* Action item *
Return the lines below exactly as they appear, please, starting with the first and ending with the one that contains "pending : ∀".

[Stored items]
/-- `P` is kept by the passing of time, by the lamps, by a change of the queue and by the effect of every command in `on`. -/
structure Keeps (on : Instr → Prop) (P : State → Prop) : Prop where
  pending : ∀ s q, P s → P { s with pending := q }
  time : ∀ d s, P s → P (passTime d s)
  lamps : ∀ s, P s → P (refreshLamps s)
  power : ∀ i b s, on i → ofSupply i = true → P s → P (powerOnState b (cutSave s))
  look : ∀ i status order s, on i → mayComplete i = true → s.powered = true → loading s → P s → P (lookAtMemory status order s)
  complete : ∀ i order img s, on i → mayComplete i = true → s.powered = true → loading s → P s → P (completeLoad order img s)
  conversion : ∀ ch raw s, on (.conversionComplete ch raw) → s.powered = true → P s →
    P (takeConversion ch (sampleOf ch raw) s)
  hold : ∀ ch s, on (.holdTimerExpiry ch) → s.powered = true → P s → P (expireHold ch s)
  pulse : ∀ f high low s, on (.tachEdge f high low) → s.powered = true → P s →
    P { s with msc := countPulse f high low s.msc }
  scan : ∀ s, on .scanCompletion → s.powered = true → P s → P (completeScan s)
  evaluation : ∀ s, on .fanEvaluation → inService s = true → P s → P (fanEvaluate s)
  settle : ∀ f s, on (.settleTimerExpiry f) → inService s = true → P s → P (settleAtLimit f s)
  stall : ∀ f s, on (.stallTimerExpiry f) → inService s = true → P s → P (stallAtLimit f s)
  retry : ∀ f s, on (.retryPauseExpiry f) → inService s = true → P s → P (endRetryPause f s)
  pin : ∀ pin high s, on (.inputLevelChange pin high) → P s → P (setPin pin high s)
  boost : ∀ s, on .boostDebounceExpiry → s.powered = true → P s → P (boostDebounced s)
  away : ∀ s, on .awayDebounceExpiry → s.powered = true → P s → P (awayDebounced s)
  combustion : ∀ s, on .combustionDebounceExpiry → s.powered = true → P s → P (combustionDebounced s)
  count : ∀ s, on .countdownTick → inService s = true → P s → P (tick s)
  expire : ∀ s, on .remainingTimeExpiry → inService s = true → P s → P (setStack (expireTop s.params s.mst) s)
  climate : ∀ s, on .climateTimerExpiry → inService s = true → P s → P (evaluateClimate s)
  frost : ∀ s, on .frostEvaluation → inService s = true → P s → P (frostEvaluate s)
  fullPower : ∀ s, on .fullPowerTimerExpiry → inService s = true → P s → P (endPreheat s)
  holdoff : ∀ s, on .holdoffExpiry → inService s = true → P s → P (endHoldoff s)
  thaw : ∀ s, on .thawTimerExpiry → inService s = true → P s → P (thawTimedOut s)
  recover : ∀ s, on .recoverTimerExpiry → inService s = true → P s → P (endRecover s)
  timedThaw : ∀ s, on .timedThawExpiry → inService s = true → P s → P (endTimedThaw s)
  iceHold : ∀ s, on .icePossibleHoldExpiry → inService s = true → P s → P (endIceHold s)
  heat : ∀ s, on .heatOnTimeExpiry → inService s = true → P s → P (endHeatOn s)
  cutout : ∀ s, on .cutoutDebounceExpiry → s.powered = true → P s → P (cutoutDebounced s)
  filterRecord : ∀ i f op s, on i → countsFilters i = true → inService s = true → P s → P (onRecord f op s)
  blocked : ∀ f s, on (.blockedTimerExpiry f) → inService s = true → P s → P (enterBlocked f s)
  capture : ∀ f s, on (.captureQualificationExpiry f) → inService s = true → P s → P (captureAtLimit f s)
  filterButton : ∀ s, on .filterDebounceExpiry → s.powered = true → P s → P (filterDebounced s)
  filterHold : ∀ s, on .filterHoldExpiry → inService s = true → P s → P (filterHeld s)
  save : ∀ i sv status s, on i → writesMemory i = true → inService s = true → P s → P (lookAtSave sv status s)
  byteFailed : ∀ i sv s, on i → writesMemory i = true → inService s = true → P s → P (failByte sv s)
  byteWritten : ∀ i sv s, on i → writesMemory i = true → inService s = true → P s → P (byteWritten sv s)
  humidity : ∀ s, on .humidityEvaluation → inService s = true → P s → P (humidityEvaluate s)
  idle : ∀ s, on .idleSpaceReached → inService s = true → P s → P (reachIdle s)
  dominant : ∀ s, on .dominantSampleInWaiting → inService s = true → P s → P (dominantSample s)
  contention : ∀ c s, on (.contentionBegin c) → inService s = true → P s → P (beginContention c s)
  lost : ∀ bit s, on (.contentionLost bit) → inService s = true → P s → P (loseContention s)
  bitError : ∀ f s, on .bitError → inService s = true → P s → P (failFrame f s)
  success : ∀ f s, on .frameSuccess → inService s = true → P s → P (succeed f s)
  discarded : ∀ i fault sender kind s, on i → discardsFrame i = true → inService s = true → P s → P (Machine.discard fault sender kind s)
  stuck : ∀ s, on .stuck → inService s = true → P s → P (declareStuck s)
  stuckReception : ∀ s, on .stuck → inService s = true → P s → P (declareStuck (setLine (toWaiting s.lnc) s))
  heard : ∀ i sender s, on i → ofOtherStation i = true → inService s = true → receiving s = true → P s → P (heardState sender s)
  duplicate : ∀ i s, on i → ofOtherStation i = true → inService s = true → receiving s = true → P s → P (findDuplicate s)
  stateFrame : ∀ sender payload s, on (.stateFrame sender payload) → inService s = true → s.params.position ≠ some sender → P s →
    P (hearState sender payload s)
  intentFrame : ∀ sender payload s, on (.intentFrame sender payload) → inService s = true → s.params.position ≠ some sender → P s →
    P (hearIntent sender payload s)
  endFrame : ∀ sender payload s, on (.endFrame sender payload) → inService s = true → s.params.position ≠ some sender → P s →
    P (hearEnd sender payload s)
  query : ∀ i space payload s, on i → ofOtherStation i = true → inService s = true → P s → P (answerQuery space payload s)
  clearCapture : ∀ sender payload s, on (.clearLineCapture sender payload) → inService s = true → P s → P (emptyCapture s)
  clearFaults : ∀ sender payload s, on (.clearFaultCounts sender payload) → inService s = true → P s → P (clearCounts s)
  clearRetry : ∀ sender payload s, on (.clearFanRetry sender payload) → inService s = true → P s → P (clearRetries s)
  quiet : ∀ s, on .quietTimerExpiry → inService s = true → P s → P (endQuiet s)
  listenIn : ∀ s, on .listenInExpiry → inService s = true → P s → P (endListenIn s)
  statePeriod : ∀ s, on .statePeriodExpiry → inService s = true → P s → P (composeState s)
  ageing : ∀ s, on .ageingTick → inService s = true → P s → P (ageEntries s)
  entryGone : ∀ p s, on (.peerEntryExpiry p) → inService s = true → P s → P (expireEntry p s)
  plumeHold : ∀ s, on .plumeHoldExpiry → inService s = true → P s → P (endPlume s)
  flash : ∀ lamp s, on (.lampFlashStep lamp) → inService s = true → P s → P (flashStep lamp s)

namespace Keeps
variable {on : Instr → Prop} {P : State → Prop} (k : Keeps on P)
include k

/-- A meaning in service whose effect keeps `P`. -/
theorem served {effect : State → State} {s t : State} (h : whenInService effect s = .next t)
    (keeps : inService s = true → P s → P (effect s)) (hs : P s) : P t := whenInService_keeps k.lamps keeps h hs

/-- A meaning with supply whose effect keeps `P`. -/
theorem supplied {effect : State → State} {s t : State} (h : whenPowered effect s = .next t)
    (keeps : s.powered = true → P s → P (effect s)) (hs : P s) : P t := whenPowered_keeps k.lamps keeps h hs

/-- A timed effect in service. -/
theorem timed (limit : Nat) (timer : Option Nat) {effect : State → State} (s : State) (hi : inService s = true)
    (keeps : ∀ s, inService s = true → P s → P (effect s)) (hs : P s) : P (atLimit limit timer effect s) :=
  atLimit_to (P := fun s => inService s = true ∧ P s) (Q := P) (fun d s h => ⟨by simpa using h.1, k.time d s h.2⟩)
    limit timer s hs (fun s h => keeps s h.1 h.2) ⟨hi, hs⟩

/-- A timed effect in a part with supply. -/
theorem timedSupplied (limit : Nat) (timer : Option Nat) {effect : State → State} (s : State) (hi : s.powered = true)
    (keeps : ∀ s, s.powered = true → P s → P (effect s)) (hs : P s) : P (atLimit limit timer effect s) :=
  atLimit_to (P := fun s => s.powered = true ∧ P s) (Q := P) (fun d s h => ⟨by simpa using h.1, k.time d s h.2⟩)
    limit timer s hs (fun s h => keeps s h.1 h.2) ⟨hi, hs⟩

/-- A timed effect of the start load. -/
theorem timedLoading (limit : Nat) (timer : Option Nat) {effect : State → State} (s : State) (hi : s.powered = true)
    (hl : loading s) (keeps : ∀ s, s.powered = true → loading s → P s → P (effect s)) (hs : P s) :
    P (atLimit limit timer effect s) :=
  atLimit_to (P := fun s => s.powered = true ∧ loading s ∧ P s) (Q := P)
    (fun d s h => ⟨by simpa using h.1, by simpa [loading] using h.2.1, k.time d s h.2.2⟩)
    limit timer s hs (fun s h => keeps s h.1 h.2.1 h.2.2) ⟨hi, hl, hs⟩

/-- As `timed`, for a timer that holds the time left. -/
theorem timedEnd (left : Option Nat) {effect : State → State} (s : State) (hi : inService s = true)
    (keeps : ∀ s, inService s = true → P s → P (effect s)) (hs : P s) : P (atEnd left effect s) :=
  atEnd_to (P := fun s => inService s = true ∧ P s) (Q := P) (fun d s h => ⟨by simpa using h.1, k.time d s h.2⟩)
    left s hs (fun s h => keeps s h.1 h.2) ⟨hi, hs⟩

* Expected answer *
/-- `P` is kept by the passing of time, by the lamps, by a change of the queue and by the effect of every command in `on`. -/
structure Keeps (on : Instr → Prop) (P : State → Prop) : Prop where
  pending : ∀ s q, P s → P { s with pending := q }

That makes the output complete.